-- Extracted entries follows --

/-- The units that a stop still awaits. -/
def Run.awaited : Run → List Nat
  | .stopping u _ => u
  | .holding u => u
  | _ => []
/-- The lane array of a hart works: it runs, or it is being stopped and its lane array has not acknowledged (20_faults R368). -/
def Run.lanesWork : Run → Bool
  | .running => true
  | .stopping u _ | .holding u => u.contains 1
  | _ => false
/-- A unit has not stopped at its granularity (R358, R368): an access or update of the scalar side that has been sent, or an
atomic of the lane array, completes, and so does a LAUNCH under way (14_regions R296); a vector fault that the lane array has met is
taken first; every sent write has been performed and every load has landed; matrix instructions that hold vector operands read them
out, and one that stops only as a whole ends; a replay is fully enqueued; a segment, and a step of a collective, is performed. -/
def State.unitBusy (s : State) (h part : Nat) : Bool :=
  let t := s.hart h
  match part with
  | 0 => t.launching.isSome || t.asks.any fun a => decide (a.own = 0) && (a.upd || !a.settled)
  | 1 => (t.laneDue && t.run.lanesWork) || t.nb.any fun o => decide (o.ctr = 0)
  | 2 => t.nb.any (fun o => !o.held) || !t.tracked.isEmpty || !t.sealing.isEmpty || t.asks.any fun a => decide (a.own = 1) && !a.settled
  | 3 => t.tile.any (fun e => !e.reads.isEmpty) || (t.tile ++ t.queue).any QEntry.midway ||
    decide (queueSize < t.tile.length + t.queue.length)
  | 4 => decide (t.partReplay ≠ 0)
  | 5 => t.boundKeys.any fun k => (s.ctx k).inFlight
  | _ => t.boundKeys.any fun k => (s.ctx k).coll.any fun m => m.given && m.done.isNone && (m.xfer.sent || !m.xfer.asks.isEmpty)
/-- The engine or the collective contexts of a hart stop (R368). -/
def State.stopCtxs (s : State) (h : Nat) (coll : Bool) : State :=
  ((s.hart h).boundKeys.filter fun k => decide (1024 ≤ k % 2048) = coll).foldl
    (fun s k => s.setCtx k { s.ctx k with stopped := true }) s
/-- An acknowledgement of one unit; after the last one the locket is written, or the hart is held (R368). A unit that has not
stopped yet does not acknowledge, nor does the last one while the locket cannot be written (21_service R383, R384). -/
def State.ackStop (s : State) (h part : Nat) : State :=
  let s := if part = 2 then s.drainNb h else s
  let t := s.hart h
  if !t.run.awaited.contains part || s.unitBusy h part ||
      (t.run.awaited = [part] && t.space.any fun a => s.spaceWaits a t.accRows) then s
  else
    let rest := t.run.awaited.filter (· ≠ part)
    let s := if part = 5 ∨ part = 6 then s.stopCtxs h (part = 6) else s
    let t := if part = 6 then
      { t with ctxs := t.ctxs.map fun e => if 8 ≤ e.1 ∧ e.2.bound then (e.1, { e.2 with parked := true }) else e }
      else t
    match t.run with
    | .stopping _ park =>
      let s := s.setHart h { t with run := .stopping rest park }
      if rest.isEmpty then s.saveAway h park else s
    | .holding _ =>
      let s := s.setHart h { t with run := .holding rest }
      if rest.isEmpty then
        let s := s.stopHart h
        s.setHart h { s.hart h with run := .held }
      else s
    | _ => s

/-! ### Restoring (20_faults R373) -/

/-- The lockets restored together with one: its family's. -/
def State.group (s : State) (l : Locket) : List Locket :=
  match l.hart.family with
  | none => [l]
  | some f => s.lockets.filter fun x => x.hart.family.any fun g => g.id = f.id
/-- Every member of a family that has not merged or ended is in the group. -/
def wholeGroup (ls : List Locket) : Bool :=
  match ls.findSome? fun l => l.hart.family.bind fun f => if f.index = 0 then some f else none with
  | none => ls.all fun l => l.hart.family.isNone
  | some f => ls.length + f.handed.length = f.ways

/-- The clusters a saved hart comes back with: a reduction that the scheduler set is applied (01_machine R19, R301). -/
def Locket.k (l : Locket) : Nat :=
  if l.hart.reduced then min l.hart.k (l.hart.pending.getD l.hart.k) else l.hart.k

/-- Clusters of child i among n, of a parent's (01_machine R18). -/
def childMap (parent : BitVec 8) (n i : Nat) : BitVec 8 :=
  let l := mapList parent
  listMap ((List.range l.length).filterMap fun j => if j % n = i then l[j]? else none)

/-- The rows of a window read back from an image. -/
def State.loadRows (s : State) (addr : Nat → Nat) (core first n : Nat) : State :=
  { s with acc := (List.range n).foldl (fun l a =>
      Sparse.set 0 l (1536 * core + first + a) (BitVec.ofNat 4096 (s.getAt addr (0x35000 + 512 * a) 512))) s.acc }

-- Extracted entries concluded --

__Exercise prompt__. The response has to match the data exactly, line for line.

__Answer below__.
/-- The units that a stop still awaits. -/
def Run.awaited : Run → List Nat
  | .stopping u _ => u
  | .holding u => u
  | _ => []
/-- The lane array of a hart works: it runs, or it is being stopped and its lane array has not acknowledged (20_faults R368). -/
def Run.lanesWork : Run → Bool
  | .running => true
  | .stopping u _ | .holding u => u.contains 1
  | _ => false
/-- A unit has not stopped at its granularity (R358, R368): an access or update of the scalar side that has been sent, or an
atomic of the lane array, completes, and so does a LAUNCH under way (14_regions R296); a vector fault that the lane array has met is
taken first; every sent write has been performed and every load has landed; matrix instructions that hold vector operands read them
out, and one that stops only as a whole ends; a replay is fully enqueued; a segment, and a step of a collective, is performed. -/
def State.unitBusy (s : State) (h part : Nat) : Bool :=
  let t := s.hart h
  match part with
  | 0 => t.launching.isSome || t.asks.any fun a => decide (a.own = 0) && (a.upd || !a.settled)
  | 1 => (t.laneDue && t.run.lanesWork) || t.nb.any fun o => decide (o.ctr = 0)
  | 2 => t.nb.any (fun o => !o.held) || !t.tracked.isEmpty || !t.sealing.isEmpty || t.asks.any fun a => decide (a.own = 1) && !a.settled
  | 3 => t.tile.any (fun e => !e.reads.isEmpty) || (t.tile ++ t.queue).any QEntry.midway ||
    decide (queueSize < t.tile.length + t.queue.length)
  | 4 => decide (t.partReplay ≠ 0)
  | 5 => t.boundKeys.any fun k => (s.ctx k).inFlight
  | _ => t.boundKeys.any fun k => (s.ctx k).coll.any fun m => m.given && m.done.isNone && (m.xfer.sent || !m.xfer.asks.isEmpty)
/-- The engine or the collective contexts of a hart stop (R368). -/
def State.stopCtxs (s : State) (h : Nat) (coll : Bool) : State :=
  ((s.hart h).boundKeys.filter fun k => decide (1024 ≤ k % 2048) = coll).foldl
    (fun s k => s.setCtx k { s.ctx k with stopped := true }) s
/-- An acknowledgement of one unit; after the last one the locket is written, or the hart is held (R368). A unit that has not
stopped yet does not acknowledge, nor does the last one while the locket cannot be written (21_service R383, R384). -/
def State.ackStop (s : State) (h part : Nat) : State :=
  let s := if part = 2 then s.drainNb h else s
  let t := s.hart h
  if !t.run.awaited.contains part || s.unitBusy h part ||
      (t.run.awaited = [part] && t.space.any fun a => s.spaceWaits a t.accRows) then s
  else
    let rest := t.run.awaited.filter (· ≠ part)
    let s := if part = 5 ∨ part = 6 then s.stopCtxs h (part = 6) else s
    let t := if part = 6 then
      { t with ctxs := t.ctxs.map fun e => if 8 ≤ e.1 ∧ e.2.bound then (e.1, { e.2 with parked := true }) else e }
      else t
    match t.run with
    | .stopping _ park =>
      let s := s.setHart h { t with run := .stopping rest park }
      if rest.isEmpty then s.saveAway h park else s
    | .holding _ =>
      let s := s.setHart h { t with run := .holding rest }
      if rest.isEmpty then
        let s := s.stopHart h
        s.setHart h { s.hart h with run := .held }
      else s
    | _ => s

/-! ### Restoring (20_faults R373) -/

/-- The lockets restored together with one: its family's. -/
def State.group (s : State) (l : Locket) : List Locket :=
  match l.hart.family with
  | none => [l]
  | some f => s.lockets.filter fun x => x.hart.family.any fun g => g.id = f.id
/-- Every member of a family that has not merged or ended is in the group. -/
def wholeGroup (ls : List Locket) : Bool :=
  match ls.findSome? fun l => l.hart.family.bind fun f => if f.index = 0 then some f else none with
  | none => ls.all fun l => l.hart.family.isNone
  | some f => ls.length + f.handed.length = f.ways

/-- The clusters a saved hart comes back with: a reduction that the scheduler set is applied (01_machine R19, R301). -/
def Locket.k (l : Locket) : Nat :=
  if l.hart.reduced then min l.hart.k (l.hart.pending.getD l.hart.k) else l.hart.k

/-- Clusters of child i among n, of a parent's (01_machine R18). -/
def childMap (parent : BitVec 8) (n i : Nat) : BitVec 8 :=
  let l := mapList parent
  listMap ((List.range l.length).filterMap fun j => if j % n = i then l[j]? else none)

/-- The rows of a window read back from an image. -/
def State.loadRows (s : State) (addr : Nat → Nat) (core first n : Nat) : State :=
  { s with acc := (List.range n).foldl (fun l a =>
      Sparse.set 0 l (1536 * core + first + a) (BitVec.ofNat 4096 (s.getAt addr (0x35000 + 512 * a) 512))) s.acc }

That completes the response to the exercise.